Required work
Using the records below, repeat exactly the lines from the one holding "unfold decodeLines" through the one holding "theorem keepsWf_messageComplete (peer", both ends included, and no others.

Material provided

-- ==== Sys2Proof/Laws/WfWire.lean ====
section
/-! SUPPORT. Every operation of Machine/Wire.lean keeps the canonical form. -/

namespace Sys2Proof.Machine

theorem keepsWf_dropPacket (port : Nat) : KeepsWf (dropPacket port) := by
  unfold dropPacket
  repeat' (first
    | (with_reducible first | exact keepsWf_pure _ | (refine keepsWf_bind ?_ fun _ => ?_) | apply keepsWf_inc64)
    | (with_reducible first | apply keepsWf_portCount)
    | split | dsimp only)

theorem keepsWf_collLost (peer e group seq : Nat) : KeepsWf (collLost peer e group seq) := by
  unfold collLost
  repeat' (first
    | (with_reducible first | exact keepsWf_pure _ | (refine keepsWf_getThen fun s hs => ?_))
    | (with_reducible first | (refine keepsWf_bind ?_ fun _ => ?_) | apply keepsWf_failColl)
    | split | dsimp only)

theorem keepsWf_ownerLost (peer : Nat) (o : Owner) : KeepsWf (ownerLost peer o) := by
  unfold ownerLost
  repeat' (first
    | (with_reducible first | exact keepsWf_pure _ | (refine keepsWf_getThen fun s hs => ?_))
    | (with_reducible first | (refine keepsWf_bind ?_ fun _ => ?_) | refine keepsWf_whenA ?_ | apply keepsWf_endRingOp)
    | (with_reducible first | apply keepsWf_parityEnd | apply keepsWf_collLost)
    | split | dsimp only)

theorem keepsWf_inLost (peer : Nat) (m : InMsg) : KeepsWf (inLost peer m) := by
  unfold inLost
  repeat' (first
    | (with_reducible first | exact keepsWf_pure _ | apply keepsWf_collLost)
    | split | dsimp only)

theorem keepsWf_loseInbound (peer : Nat) : KeepsWf (loseInbound peer) := by
  unfold loseInbound
  repeat' (first
    | (with_reducible first | exact keepsWf_pure _ | (refine keepsWf_getThen fun s hs => ?_))
    | (with_reducible first | (refine keepsWf_bind ?_ fun _ => ?_) | (refine keepsWf_forA fun _ => ?_))
    | (with_reducible first | apply keepsWf_updRally | apply keepsWf_inLost)
    | split | dsimp only)

theorem keepsWf_loseOpen (peer : Nat) : KeepsWf (loseOpen peer) := by
  unfold loseOpen
  repeat' (first
    | (with_reducible first | exact keepsWf_pure _ | (refine keepsWf_getThen fun s hs => ?_))
    | (with_reducible first | (refine keepsWf_bind ?_ fun _ => ?_) | (refine keepsWf_forA fun _ => ?_))
    | (with_reducible first | apply keepsWf_updRally | apply keepsWf_ownerLost | apply keepsWf_loseInbound)
    | split | dsimp only)

theorem keepsWf_loseAll (peer : Nat) : KeepsWf (loseAll peer) := by
  unfold loseAll
  repeat' (first
    | (with_reducible first | exact keepsWf_pure _ | (refine keepsWf_getThen fun s hs => ?_))
    | (with_reducible first | (refine keepsWf_bind ?_ fun _ => ?_) | (refine keepsWf_forA fun _ => ?_))
    | (with_reducible first | apply keepsWf_updRally | apply keepsWf_ownerLost | apply keepsWf_loseOpen)
    | split | dsimp only)

theorem keepsWf_sendAck (peer path ts : Nat) : KeepsWf (sendAck peer path ts) := by
  unfold sendAck
  repeat' (first
    | (with_reducible first | exact keepsWf_pure _ | (refine keepsWf_getThen fun s hs => ?_))
    | (with_reducible first | (refine keepsWf_bind ?_ fun _ => ?_) | apply keepsWf_portCount | apply keepsWf_updRally)
    | (with_reducible first | apply keepsWf_sendControl)
    | split | dsimp only)

theorem keepsWf_takeSeq (peer d : Nat) (h : Hdr) : KeepsWf (takeSeq peer d h) := by
  unfold takeSeq
  repeat' (first
    | (with_reducible first | exact keepsWf_pure _ | (refine keepsWf_getThen fun s hs => ?_))
    | (with_reducible first | (refine keepsWf_bind ?_ fun _ => ?_) | refine keepsWf_whenA ?_ | apply keepsWf_updRally)
    | (with_reducible first | apply keepsWf_sendAck | refine keepsWf_ite ?_ ?_)
    | split | dsimp only)

theorem keepsWf_decodeLines (body : List Byte) (addr : Nat → Option Nat) : KeepsWf (decodeLines body addr) := by
  unfold decodeLines
  repeat' (first
    | (with_reducible first | exact keepsWf_pure _ | (refine keepsWf_bind ?_ fun _ => ?_))
    | (with_reducible first | (refine keepsWf_mapA fun _ => ?_) | apply keepsWf_wr | apply keepsWf_inc64)
    | (with_reducible first | apply keepsWf_freeVal | apply keepsWf_logAdd | refine keepsWf_ite ?_ ?_)
    | split | dsimp only)

theorem keepsWf_messageComplete (peer : Nat) (m : InMsg) : KeepsWf (messageComplete peer m) := by
  unfold messageComplete
  repeat' (first
    | (with_reducible first | exact keepsWf_pure _ | (refine keepsWf_getThen fun s hs => ?_))
    | (with_reducible first | (refine keepsWf_bind ?_ fun _ => ?_) | refine keepsWf_whenA ?_ | apply keepsWf_inc64)
    | (with_reducible first | apply keepsWf_hostEmit | apply keepsWf_updRally | apply keepsWf_queueStatus)
    | (with_reducible first | apply keepsWf_relayMessage | apply keepsWf_parityArrived | refine keepsWf_ite ?_ ?_)
    | split | dsimp only)

theorem keepsWf_completeIn (peer : Nat) : KeepsWf (completeIn peer) := by
  unfold completeIn
  repeat' (first
    | (with_reducible first | exact keepsWf_pure _ | (refine keepsWf_getThen fun s hs => ?_))
    | (with_reducible first | (refine keepsWf_bind ?_ fun _ => ?_) | (refine keepsWf_forA fun _ => ?_))
    | (with_reducible first | apply keepsWf_updRally | apply keepsWf_messageComplete | refine keepsWf_ite ?_ ?_)
    | split | dsimp only)

theorem keepsWf_placeData (peer d : Nat) (m : InMsg) (h : Hdr) : KeepsWf (placeData peer d m h) := by
  unfold placeData
  repeat' (first
    | (with_reducible first | exact hs | exact keepsWf_pure _ | (refine keepsWf_getThen fun s hs => ?_))
    | (with_reducible first | (refine keepsWf_bind ?_ fun _ => ?_) | refine keepsWf_whenA ?_)
    | (with_reducible first | (refine keepsWf_forA fun _ => ?_) | apply keepsWf_updRally | apply keepsWf_takeSeq)
    | (with_reducible first | apply keepsWf_decodeLines | apply keepsWf_completeIn)
    | (with_reducible first | (refine keepsWf_modify fun s hs => ?_) | refine M.wf_putLine _ _ _ ?_)
    | (with_reducible first | refine keepsWf_ite ?_ ?_)
    | split | dsimp only | exact (M.wf_congr ⟨rfl, rfl, rfl, rfl, rfl, rfl, rfl, rfl, rfl, rfl, rfl⟩).trans hs)

theorem keepsWf_outDone (peer : Nat) (m : OutMsg) (status : Nat) : KeepsWf (outDone peer m status) := by
  unfold outDone
  repeat' (first
    | (with_reducible first | exact keepsWf_pure _ | (refine keepsWf_getThen fun s hs => ?_))
    | (with_reducible first | (refine keepsWf_bind ?_ fun _ => ?_) | refine keepsWf_whenA ?_ | apply keepsWf_updRally)
    | (with_reducible first | apply keepsWf_updColl | apply keepsWf_grant | apply keepsWf_endRingOp)
    | (with_reducible first | apply keepsWf_parityAnswered)
    | split | dsimp only)

theorem keepsWf_takeStatus (peer : Nat) (h : Hdr) : KeepsWf (takeStatus peer h) := by
  unfold takeStatus
  repeat' (first
    | (with_reducible first | exact keepsWf_pure _ | (refine keepsWf_getThen fun s hs => ?_))
    | (with_reducible first | (refine keepsWf_bind ?_ fun _ => ?_) | refine keepsWf_whenA ?_ | apply keepsWf_updRally)
    | (with_reducible first | apply keepsWf_outDone)
    | split | dsimp only)

theorem keepsWf_recvSeq (port : Nat) (ce : Bool) (h : Hdr) : KeepsWf (recvSeq port ce h) := by
  unfold recvSeq
  repeat' (first
    | (with_reducible first | exact keepsWf_pure _ | (refine keepsWf_getThen fun s hs => ?_))
    | (with_reducible first | (refine keepsWf_bind ?_ fun _ => ?_) | refine keepsWf_whenA ?_ | apply keepsWf_portCount)
    | (with_reducible first | apply keepsWf_updRally | apply keepsWf_sendControl | apply keepsWf_dropPacket)
    | (with_reducible first | apply keepsWf_sendAck | apply keepsWf_takeSeq | apply keepsWf_completeIn)
    | (with_reducible first | apply keepsWf_placeData | apply keepsWf_takeStatus | refine keepsWf_ite ?_ ?_)
    | split | dsimp only)

theorem keepsWf_recvAck (port : Nat) (h : Hdr) : KeepsWf (recvAck port h) := by
  unfold recvAck
  repeat' (first
    | (with_reducible first | exact keepsWf_pure _ | (refine keepsWf_getThen fun s hs => ?_))
    | (with_reducible first | (refine keepsWf_bind ?_ fun _ => ?_) | refine keepsWf_whenA ?_)
    | (with_reducible first | (refine keepsWf_forA fun _ => ?_) | apply keepsWf_portCount | apply keepsWf_updRally)
    | (with_reducible first | apply keepsWf_retransmit | apply keepsWf_outDone | refine keepsWf_ite ?_ ?_)
    | split | dsimp only)

theorem keepsWf_sendOpenAck (peer path : Nat) (h : Hdr) : KeepsWf (sendOpenAck peer path h) := by
  unfold sendOpenAck
  repeat' (first
    | (with_reducible first | exact keepsWf_pure _ | apply keepsWf_sendControl)
    | split | dsimp only)

theorem keepsWf_acceptOpen (peer : Nat) (h : Hdr) : KeepsWf (acceptOpen peer h) := by
  unfold acceptOpen
  repeat' (first
    | (with_reducible first | exact keepsWf_pure _ | (refine keepsWf_bind ?_ fun _ => ?_) | apply keepsWf_updRally)
    | (with_reducible first | apply keepsWf_sendOpenAck | refine keepsWf_ite ?_ ?_)
    | split | dsimp only)

theorem keepsWf_recvOpen (h : Hdr) : KeepsWf (recvOpen h) := by
  unfold recvOpen
  repeat' (first
    | (with_reducible first | exact keepsWf_pure _ | (refine keepsWf_getThen fun s hs => ?_))
    | (with_reducible first | (refine keepsWf_bind ?_ fun _ => ?_) | refine keepsWf_whenA ?_ | apply keepsWf_startOpen)
    | (with_reducible first | apply keepsWf_loseInbound | apply keepsWf_loseOpen | apply keepsWf_sendOpenAck)
    | (with_reducible first | apply keepsWf_acceptOpen | refine keepsWf_ite ?_ ?_)
    | split | dsimp only)

theorem keepsWf_takeoverHeard (peer : Nat) (answered : Bool) : KeepsWf (takeoverHeard peer answered) := by
  unfold takeoverHeard
  repeat' (first
    | (with_reducible first | exact hs | exact keepsWf_pure _ | (refine keepsWf_getThen fun s hs => ?_))
    | (with_reducible first | (refine keepsWf_bind ?_ fun _ => ?_) | refine keepsWf_whenA ?_ | apply keepsWf_upd)
    | (with_reducible first | apply keepsWf_setField | apply keepsWf_logAdd | (refine keepsWf_modify fun s hs => ?_))
    | split | dsimp only | exact (M.wf_congr ⟨rfl, rfl, rfl, rfl, rfl, rfl, rfl, rfl, rfl, rfl, rfl⟩).trans hs)

theorem keepsWf_recvOpenAck (h : Hdr) : KeepsWf (recvOpenAck h) := by
  unfold recvOpenAck
  repeat' (first
    | (with_reducible first | exact keepsWf_pure _ | (refine keepsWf_getThen fun s hs => ?_))
    | (with_reducible first | (refine keepsWf_bind ?_ fun _ => ?_) | refine keepsWf_whenA ?_ | apply keepsWf_updRally)
    | (with_reducible first | apply keepsWf_takeoverHeard)
    | split | dsimp only)

theorem keepsWf_recvReset (h : Hdr) : KeepsWf (recvReset h) := by
  unfold recvReset
  repeat' (first
    | (with_reducible first | exact keepsWf_pure _ | (refine keepsWf_getThen fun s hs => ?_))
    | (with_reducible first | (refine keepsWf_bind ?_ fun _ => ?_) | refine keepsWf_whenA ?_ | apply keepsWf_startOpen)
    | (with_reducible first | apply keepsWf_loseOpen)
    | split | dsimp only)

theorem keepsWf_recvProbe (h : Hdr) : KeepsWf (recvProbe h) := by
  unfold recvProbe
  repeat' (first
    | (with_reducible first | exact keepsWf_pure _ | apply keepsWf_sendControl)
    | split | dsimp only)

theorem keepsWf_recvProbeReply (h : Hdr) : KeepsWf (recvProbeReply h) := by
  unfold recvProbeReply
  repeat' (first
    | (with_reducible first | exact keepsWf_pure _ | (refine keepsWf_getThen fun s hs => ?_))
    | (with_reducible first | (refine keepsWf_bind ?_ fun _ => ?_) | apply keepsWf_updRally)
    | split | dsimp only)

theorem keepsWf_recvTyped (port : Nat) (ce : Bool) (h : Hdr) : KeepsWf (recvTyped port ce h) := by
  unfold recvTyped
  repeat' (first
    | (with_reducible first | exact keepsWf_pure _ | apply keepsWf_recvSeq | apply keepsWf_recvAck)
    | (with_reducible first | apply keepsWf_recvOpen | apply keepsWf_recvOpenAck | apply keepsWf_recvReset)
    | (with_reducible first | apply keepsWf_recvProbe | apply keepsWf_recvProbeReply)
    | split | dsimp only)

theorem keepsWf_recvPacket (port : Nat) (ce : Bool) (packet : List Byte) : KeepsWf (recvPacket port ce packet) := by
  unfold recvPacket
  repeat' (first
    | (with_reducible first | exact keepsWf_pure _ | (refine keepsWf_getThen fun s hs => ?_))
    | (with_reducible first | (refine keepsWf_bind ?_ fun _ => ?_) | apply keepsWf_inc64 | apply keepsWf_portCount)
    | (with_reducible first | apply keepsWf_updRally | apply keepsWf_needCtx | apply keepsWf_dropPacket)
    | (with_reducible first | apply keepsWf_recvTyped | refine keepsWf_ite ?_ ?_)
    | split | dsimp only)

Exercise output
  unfold decodeLines
  repeat' (first
    | (with_reducible first | exact keepsWf_pure _ | (refine keepsWf_bind ?_ fun _ => ?_))
    | (with_reducible first | (refine keepsWf_mapA fun _ => ?_) | apply keepsWf_wr | apply keepsWf_inc64)
    | (with_reducible first | apply keepsWf_freeVal | apply keepsWf_logAdd | refine keepsWf_ite ?_ ?_)
    | split | dsimp only)

theorem keepsWf_messageComplete (peer : Nat) (m : InMsg) : KeepsWf (messageComplete peer m) := by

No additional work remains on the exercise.